Dr Dai Lloyd AM (Plaid, South Wales West)
For: The symptoms are common and require careful diagnosis.
- If GPs referred everyone showing bowel cancer symptoms to a hospital it’s likely there wouldn’t be room for any other work.
- He gave an example of coeliac disease (gluten intolerance) which has similar symptoms to bowel cancer but can be equally serious in its own right.
Caroline Jones AM (UKIP, South Wales West)
For: Expand diagnostic capacity.
- Colonoscopy and endoscopy diagnostic capacity needs to be increased otherwise there’s a risk of more cancers being missed.

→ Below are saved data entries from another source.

theorem test_decode_reduction : reads [
    (0xB756A930#32, .vredsum ⟨53#6, 26#6, 41#6, false, false, true, 4#3⟩),
    (0xB756A931#32, .vredmax ⟨53#6, 26#6, 41#6, false, false, true, 4#3⟩),
    (0xB756A932#32, .vredmin ⟨53#6, 26#6, 41#6, false, false, true, 4#3⟩),
    (0xB756A933#32, .vredor ⟨53#6, 26#6, 41#6, false, false, true, 4#3⟩),
    (0xBB56A930#32, .vfredsum ⟨53#6, 26#6, 41#6, false, false, true, 4#3⟩),
    (0xBB56A931#32, .vfredmax ⟨53#6, 26#6, 41#6, false, false, true, 4#3⟩),
    (0xBB56A932#32, .vfredmin ⟨53#6, 26#6, 41#6, false, false, true, 4#3⟩),
    (0xBB56A933#32, .vredand ⟨53#6, 26#6, 41#6, false, false, true, 4#3⟩)] = true := by
  decide +kernel

theorem test_decode_permutation : reads [
    (0xBF568009#32, .vmv 53#6 26#6 9#4), (0xBF568019#32, .vmvs 53#6 26#5 9#4), (0xBD568920#32, .vmvx 21#5 26#6 9#5),
    (0xBF568936#32, .vslideup 53#6 26#6 9#5 6#4), (0xBF568946#32, .vslidedn 53#6 26#6 9#5 6#4),
    (0xBF568956#32, .vslide1up 53#6 26#6 9#5 6#4), (0xBF568966#32, .vslide1dn 53#6 26#6 9#5 6#4),
    (0xBF56A976#32, .vgather 53#6 26#6 41#6 6#4), (0xBF568089#32, .vcompress 53#6 26#6 9#4), (0xBF568099#32, .vexpand 53#6 26#6 9#4),
    (0xBF5280A9#32, .viota 53#6 10#4 9#4), (0xBF5000BA#32, .vid 53#6 10#4), (0xBF5680C9#32, .vtrans 53#6 26#6 9#4),
    (0xBF5689D6#32, .vrowbc 53#6 26#6 9#5 6#4)] = true := by
  decide +kernel

theorem test_decode_mask : reads [
    (0xC0528900#32, .kand 5#4 10#4 9#4), (0xC0528901#32, .kor 5#4 10#4 9#4), (0xC0528902#32, .kxor 5#4 10#4 9#4),
    (0xC0528903#32, .kandn 5#4 10#4 9#4), (0xC0528004#32, .knot 5#4 10#4), (0xC0528005#32, .kmv 5#4 10#4),
    (0xC1528006#32, .kpopc 21#5 10#4), (0xC1528007#32, .kfirst 21#5 10#4), (0xC0528008#32, .kbrkb 5#4 10#4),
    (0xC0528009#32, .kbrka 5#4 10#4), (0xC052800A#32, .kbrko 5#4 10#4), (0xC056800B#32, .kfromv 5#4 26#6),
    (0xC352800C#32, .ktov 53#6 10#4), (0xC056890D#32, .kset 5#4 26#5 9#5)] = true := by
  decide +kernel

theorem test_decode_load : reads [
    (0xC75D0121#32, .vld ⟨53#6, 26#5, true, false, 2#3, 1#2⟩), (0xC75D1254#32, .vldstr ⟨53#6, 26#5, false, false, 5#3, 0#2⟩ 9#5),
    (0xC75D5258#32, .vldx ⟨53#6, 26#5, false, false, 5#3, 0#2⟩ 41#6), (0xC75D012D#32, .vldff ⟨53#6, 26#5, true, false, 2#3, 1#2⟩)] = true := by
  decide +kernel

theorem test_decode_load_sign : reads [
    (0xCB5D0122#32, .vldSignExtending ⟨53#6, 26#5, true, false, 2#3, 2#2⟩),
    (0xCB5D1256#32, .vldstrSignExtending ⟨53#6, 26#5, false, false, 5#3, 2#2⟩ 9#5),
    (0xCB5D525A#32, .vldxSignExtending ⟨53#6, 26#5, false, false, 5#3, 2#2⟩ 41#6),
    (0xCB5D012E#32, .vldffSignExtending ⟨53#6, 26#5, true, false, 2#3, 2#2⟩)] = true := by
  decide +kernel

theorem test_decode_store : reads [
    (0xCF5D0121#32, .vst ⟨53#6, 26#5, true, false, 2#3, 1#2⟩), (0xCF5D1254#32, .vststr ⟨53#6, 26#5, false, false, 5#3, 0#2⟩ 9#5),
    (0xCF5D5258#32, .vstx ⟨53#6, 26#5, false, false, 5#3, 0#2⟩ 41#6)] = true := by
  decide +kernel

theorem test_decode_vector_atomic : reads [
    (0xD35D5288#32, .vamoAdd ⟨53#6, 26#5, 41#6, false, 4#3, 1#2⟩), (0xD35D5289#32, .vamoSwap ⟨53#6, 26#5, 41#6, false, 4#3, 1#2⟩),
    (0xD35D528A#32, .vamoAnd ⟨53#6, 26#5, 41#6, false, 4#3, 1#2⟩), (0xD35D528B#32, .vamoOr ⟨53#6, 26#5, 41#6, false, 4#3, 1#2⟩),
    (0xD35D528C#32, .vamoXor ⟨53#6, 26#5, 41#6, false, 4#3, 1#2⟩), (0xD35D528D#32, .vamoMin ⟨53#6, 26#5, 41#6, false, 4#3, 1#2⟩),
    (0xD35D528E#32, .vamoMax ⟨53#6, 26#5, 41#6, false, 4#3, 1#2⟩), (0xD35D528F#32, .vamoCas ⟨53#6, 26#5, 41#6, false, 4#3, 1#2⟩)] = true := by
  decide +kernel

theorem test_decode_vector_atomic2 : reads [
    (0xD75D5288#32, .vamoMinu ⟨53#6, 26#5, 41#6, false, 4#3, 1#2⟩), (0xD75D5289#32, .vamoMaxu ⟨53#6, 26#5, 41#6, false, 4#3, 1#2⟩),
    (0xD75D528A#32, .vamoFadd ⟨53#6, 26#5, 41#6, false, 4#3, 1#2⟩), (0xD75D528B#32, .vamoDip ⟨53#6, 26#5, 41#6, false, 4#3, 1#2⟩),
    (0xD75D528C#32, .vhist ⟨53#6, 26#5, 41#6, false, 4#3, 1#2⟩)] = true := by
  decide +kernel

theorem test_decode_matrix : reads [
    (0xDA000000#32, .mzero true), (0xDAD05381#32, .mop true 26#6 41#6 6#3), (0xDAD6D382#32, .mopt true 26#6 873#10 6#3),
    (0xDAD6D383#32, .mopk true 26#6 873#10 6#3), (0xDAD05384#32, .mopi true 26#6 41#6 6#3), (0xDAD00045#32, .mld true 26#5 1#3),
    (0xDAD00046#32, .mst true 26#5 1#3), (0xDAD00047#32, .mva true 26#6 1#3), (0xDAD00048#32, .mav true 26#6 1#3)] = true := by
  decide +kernel

theorem test_decode_sync : reads [
    (0xDC000530#32, .fence true false true false 3#3), (0xDC230031#32, .pfence 1#5 3#5 3#3), (0xDEA20002#32, .arrive 21#5 2#3),
    (0xDC05D003#32, .bwait 5#3 26#5), (0xDCBA0004#32, .bset 5#3 26#5), (0xDEBA4805#32, .gmember 21#5 26#5 9#5),
    (0xDEBA0006#32, .gsize 21#5 26#5), (0xDEBA0007#32, .grank 21#5 26#5), (0xDEBA0008#32, .lfork 21#5 26#5), (0xDC000009#32, .ljoin)] = true := by
  decide +kernel

theorem test_decode_copy : reads [
    (0xE2BA4800#32, .cpy 21#5 26#5 9#5 false), (0xE2BA4801#32, .cpyw 21#5 26#5 9#5), (0xE0000002#32, .cbatch),
    (0xE0150003#32, .cwait 21#5), (0xE0150004#32, .csleep 21#5), (0xE2A00005#32, .rdcnt 21#5)] = true := by
  decide +kernel

theorem test_decode_collective : reads [
    (0xE6BA48A0#32, .xred 21#5 26#5 9#5 10#4), (0xE6BA48A1#32, .xbc 21#5 26#5 9#5 10#4), (0xE6BA48A2#32, .xag 21#5 26#5 9#5 10#4),
    (0xE6A00003#32, .xwait 21#5)] = true := by
  decide +kernel

theorem test_decode_name : reads [
    (0xEABA0000#32, .nnew 21#5 26#5), (0xEABA0001#32, .nres 21#5 26#5), (0xE8150002#32, .nkill 21#5),
    (0xEABA4803#32, .ncas 21#5 26#5 9#5), (0xEABA4804#32, .tbind 21#5 26#5 9#5), (0xE8150005#32, .tunbind 21#5),
    (0xEABA0006#32, .tq 21#5 26#5), (0xE815D007#32, .orset 21#5 26#5), (0xE8150008#32, .orclr 21#5)] = true := by
  decide +kernel

theorem test_decode_vml : reads [
    (0xEF568058#32, .smerge ⟨53#6, 26#6, true, 6#3⟩), (0xEF56A931#32, .vrng ⟨53#6, 26#6, 41#6, false, false, true, 4#3⟩),
    (0xEF56A932#32, .vexpd ⟨53#6, 26#6, 41#6, false, false, true, 4#3⟩)] = true := by
  decide +kernel

theorem test_decode_sequence : reads [
    (0xF2BA4800#32, .glean 21#5 26#5 9#5), (0xF2BA4801#32, .gadv 21#5 26#5 9#5), (0xF2BA4802#32, .lenq 21#5 26#5 9#5)] = true := by
  decide +kernel

theorem test_decode_legacy : reads [
    (0xF6BA4860#32, .vfredo 21#5 26#5 9#5 6#3), (0xF6BA4B61#32, .mop8 21#5 26#5 9#5 54#7)] = true := by
  decide +kernel

/-! ## Words of the manual: Table 5.14, the refusals after it, and the listings of 04, 06, 07, 12, 13, 14, 15, 16, 18, 24 -/

theorem test_words_scalar : reads [
    (0x218D0003#32, .slli 12#5 13#5 3#6), (0x218C803F#32, .srai 12#5 12#5 63#6), (0x25821234#32, .lins 12#5 2#2 0x1234#16),
    (0x2980FFFE#32, .addpc 12#5 0xFFFE#16), (0x2DA64FF8#32, .ld 13#5 6#5 4#4 0xFF8#12), (0x35863812#32, .stx 12#5 6#5 7#5 2#4),
    (0x518D8004#32, .bltu 12#5 13#5 true 4#15), (0x60010000#32, .jr 1#5), (0x018D300A#32, .crs 12#5 13#5 0x00A#11),
    (0x058C2010#32, .mul 12#5 12#5 4#5), (0x0652B803#32, .or 18#5 18#5 23#5), (0x05CE001A#32, .popc 14#5 14#5),
    (0x12208000#32, .ori 17#5 0#5 0x8000#16), (0x1AD20004#32, .slti 22#5 18#5 4#16), (0x2FAC6000#32, .ld 29#5 12#5 6#4 0#12),
    (0x30CD3010#32, .st 6#5 13#5 3#4 16#12), (0x4CEE8003#32, .bge 7#5 14#5 true 3#15), (0x58000005#32, .j 5#26),
    (0x65837FFE#32, .smine 12#5 1#4 true false 0x7FFE#15), (0x000D2943#32, .cwr 13#5 0x143#11), (0x01A0200D#32, .crd 13#5 0x00D#11)]
    = true := by
  decide +kernel

theorem test_words_vector : reads [
    (0x758D3808#32, .vshape 12#5 13#5 7#5 2#2), (0x740C0001#32, .vcfg 12#5), (0x74A70002#32, .klen 5#4 7#5 0#2),
    (0x9440422C#32, .vmacc (vargs 4#6 1#6 2#6 false false true 3#3)), (0xA850C003#32, .vfexp2 ⟨5#6, 3#6, false, 0#3⟩),
    (0x988861C6#32, .vcmp 2#4 2#4 6#6 7#6 false 1#3 2#2), (0xB020408A#32, .vcvt 2#6 1#6 0#3 false 0#2 8#4 10#4),
    (0xB030560A#32, .vcvt 3#6 1#6 2#3 true 2#2 0#4 10#4), (0xB8A10B00#32, .vfredsum (vargs 10#6 4#6 11#6 false false false 0#3)),
    (0xB8A10B80#32, .vfredsum (vargs 10#6 4#6 11#6 true false false 0#3)), (0xBC408083#32, .vcompress 4#6 2#6 3#4),
    (0xBC504670#32, .vgather 5#6 1#6 6#6 0#4), (0xBC71CC40#32, .vslidedn 7#6 7#6 12#5 0#4), (0xBCD0CC20#32, .vmvx 13#5 3#6 12#5),
    (0xC0508300#32, .kand 5#4 2#4 3#4), (0xC0408008#32, .kbrkb 4#4 2#4), (0xC0C38007#32, .kfirst 12#5 14#4),
    (0xC413000C#32, .vldff ⟨1#6, 6#5, false, false, 0#3, 0#2⟩), (0xC8230001#32, .vldSignExtending ⟨2#6, 6#5, false, false, 0#3, 1#2⟩),
    (0xC423060A#32, .vldx ⟨2#6, 6#5, false, false, 0#3, 2#2⟩ 3#6), (0xCC431807#32, .vststr ⟨4#6, 6#5, false, false, 0#3, 3#2⟩ 12#5),
    (0xCC138010#32, .vst ⟨1#6, 7#5, false, false, 1#3, 0#2⟩), (0x6CD07FFC#32, .vbx 3#4 1#2 false 0x7FFC#15),
    (0xBC60C0A0#32, .viota 6#6 3#4 0#4), (0xBC410010#32, .vmvs 4#6 4#5 0#4)] = true := by
  decide +kernel

theorem test_words_engines : reads [
    (0xDA000000#32, .mzero true), (0xDA100681#32, .mop true 2#6 3#6 2#3), (0xD8200602#32, .mopt false 4#6 3#10 0#3),
    (0xD8200A04#32, .mopi false 4#6 5#6 0#3), (0xD8300006#32, .mst false 6#5 0#3), (0xDA380007#32, .mva true 7#6 0#3),
    (0xE9860001#32, .nres 12#5 6#5), (0xE8060002#32, .nkill 6#5), (0xE9863803#32, .ncas 12#5 6#5 7#5), (0xE9863804#32, .tbind 12#5 6#5 7#5),
    (0xE8063807#32, .orset 6#5 7#5), (0xECC20000#32, .smerge ⟨12#6, 8#6, false, 0#3⟩),
    (0xEC50CC81#32, .vrng (vargs 5#6 3#6 12#6 true false false 0#3)), (0xEC610706#32, .vexpd (vargs 6#6 4#6 7#6 false false false 1#3)),
    (0x3986383A#32, .cas ⟨12#5, 6#5, 7#5, false, false, 1#3, true⟩), (0x3D863800#32, .waddr 12#5 6#5 7#5), (0x3DA60001#32, .wake 13#5 6#5 0#5),
    (0xD0330828#32, .vamoAdd ⟨3#6, 6#5, 4#6, false, 1#3, 1#2⟩), (0xD4538C04#32, .vhist ⟨5#6, 7#5, 6#6, false, 0#3, 0#2⟩),
    (0xDC0007B0#32, .fence true true true true 3#3), (0xDC0000B0#32, .fence false false false true 3#3), (0xDC200011#32, .pfence 1#5 0#5 1#3),
    (0xDC610031#32, .pfence 3#5 1#5 3#3), (0xDD820002#32, .arrive 12#5 2#3), (0xDC026003#32, .bwait 2#3 12#5), (0xDC470004#32, .bset 2#3 7#5),
    (0xDD940008#32, .lfork 12#5 20#5), (0xDC000009#32, .ljoin), (0xE1863800#32, .cpy 12#5 6#5 7#5 false), (0xE0000002#32, .cbatch),
    (0xE00C0003#32, .cwait 12#5), (0xE1A00005#32, .rdcnt 13#5), (0xE58638A0#32, .xred 12#5 6#5 7#5 10#4), (0xF1863800#32, .glean 12#5 6#5 7#5),
    (0xF1863802#32, .lenq 12#5 6#5 7#5)] = true := by
  decide +kernel

/-- The words near these that trap ILLEGAL, as 05, 06, 07, 09 and 10 list them; the removed opcode (Table 5.17); a reserved major. -/
theorem test_words_refused : refuses [0x00000000#32, 0xFFFFFFFF#32, 0x78306C88#32, 0x69408006#32, 0x218D0043#32, 0x60210000#32,
    0x758D380B#32, 0x988861C7#32, 0xB020708A#32, 0x78304CA8#32, 0xD9300006#32, 0xDA108681#32, 0xD8000009#32, 0xE8060012#32, 0xEC000003#32,
    0x3986017B#32, 0xDC000030#32, 0xDCA10031#32, 0x3D863810#32, 0xE58638E0#32, 0xF4000002#32, 0xF8000000#32] = true := by
  decide +kernel

/-! ## States for the witnesses -/

/-- Page tables that map the lowest gigabyte onto itself for every access at user level (Tables 18.1 and 18.2), and a `nop`. -/
def tables : List Host.Cell :=
  [(0x1000, 0x01#8), (0x1001, 0x20#8), (0x2000, 0x01#8), (0x2001, 0x30#8), (0x3000, 0x7B#8), (0x10001, 0x50#8)]

/-- A strand at user level in slot 0 of core 0, as one stands right after binding, the `nop` at its PC. -/
def base : State := { State.reset with thr := loadedThread 0x10000#64 1#40 tables, mem := tables }

/-- `base` with the strand's thread, its registers or its user control registers changed. -/
def withThr (f : Thread → Thread) : State := { base with thr := f base.thr }
def withArch (f : Arch → Arch) : State := withThr fun t => { t with arch := f t.arch }
def withUcr (f : UserCR → UserCR) : State := withArch fun a => { a with ucr := f a.ucr }

/-- `base` with scalar registers set and live. -/
def regs (xs : List (Fin 32 × Word)) : State :=
  withArch fun a => xs.foldl (fun a p => { a with sreg := a.sreg.set p.1 p.2, stag := a.stag.set p.1 1#16 }) a

/-- `base` with VLEN, VROWS and VSEW. -/
def shaped (len rows : BitVec 9) (sew : BitVec 2) : State := withUcr fun u => { u with vlen := len, vrows := rows, vsew := sew }

/-- How a body ends. -/
def isDone {α : Type} : Res α → Bool
  | .done _ _ => true
  | .trap _ _ => false
  | .wait _ => false
def isTrap {α : Type} : Res α → Bool
  | .done _ _ => false
  | .trap _ _ => true
  | .wait _ => false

- We need a timetable for lowering the screening age to 50 as 95% of cases are in the over-50s.
Dawn Bowden AM (Lab, Merthyr Tydfil & Rhymney)
For: “Don’t be shy; let’s talk poo”.
- People living in the Valleys have a “significantly greater” chance of being diagnosed with bowel cancer than those living in Cardiff and Vale of Glamorgan.
- AMs representing the Valleys will be holding events to promote public health screening on May 18th.
- Taboos surrounding talking about toilet habits and bowel problems need to be smashed so people will take up screening in greater numbers.
Mandy Jones AM (Ind, North Wales)
For: Screen those with genetic predispositions.
- An event on Bowel Cancer held at the Senedd in February this year was a promise made to Sam Gould.
- Sam only mentioned the symptoms to a doctor in March 2017; he died that June. His GP thought he was too young to get the disease.
- A simple genetic test can detect Lynch syndrome – a genetic predisposition to bowel cancer and other forms of cancer. There’s no screening for it at all in Wales; it costs £200 but the cost of treating advanced bowel cancer is £25,000.
Welsh Government Response
Health Secretary, Vaughan Gething (Lab, Cardiff S. & Penarth)
- A new treatment pathway for patients displaying “vague symptoms” of cancer is currently halfway through a two-year trial.
- In 2016-17, 280,000 people were screened, 1,600 required a follow-up and 216 people were diagnosed with bowel cancer; it’s a matter of choice for people to take it up, it can’t be forced.
- The Welsh Government are looking at ways to introduce testing for Lynch syndrome for new bowel cancer patients.
- New recommendations on improving the capacity of colonoscopy services will be discussed in June.
I doubt anyone was going to vote against a motion like that – which was carried unanimously.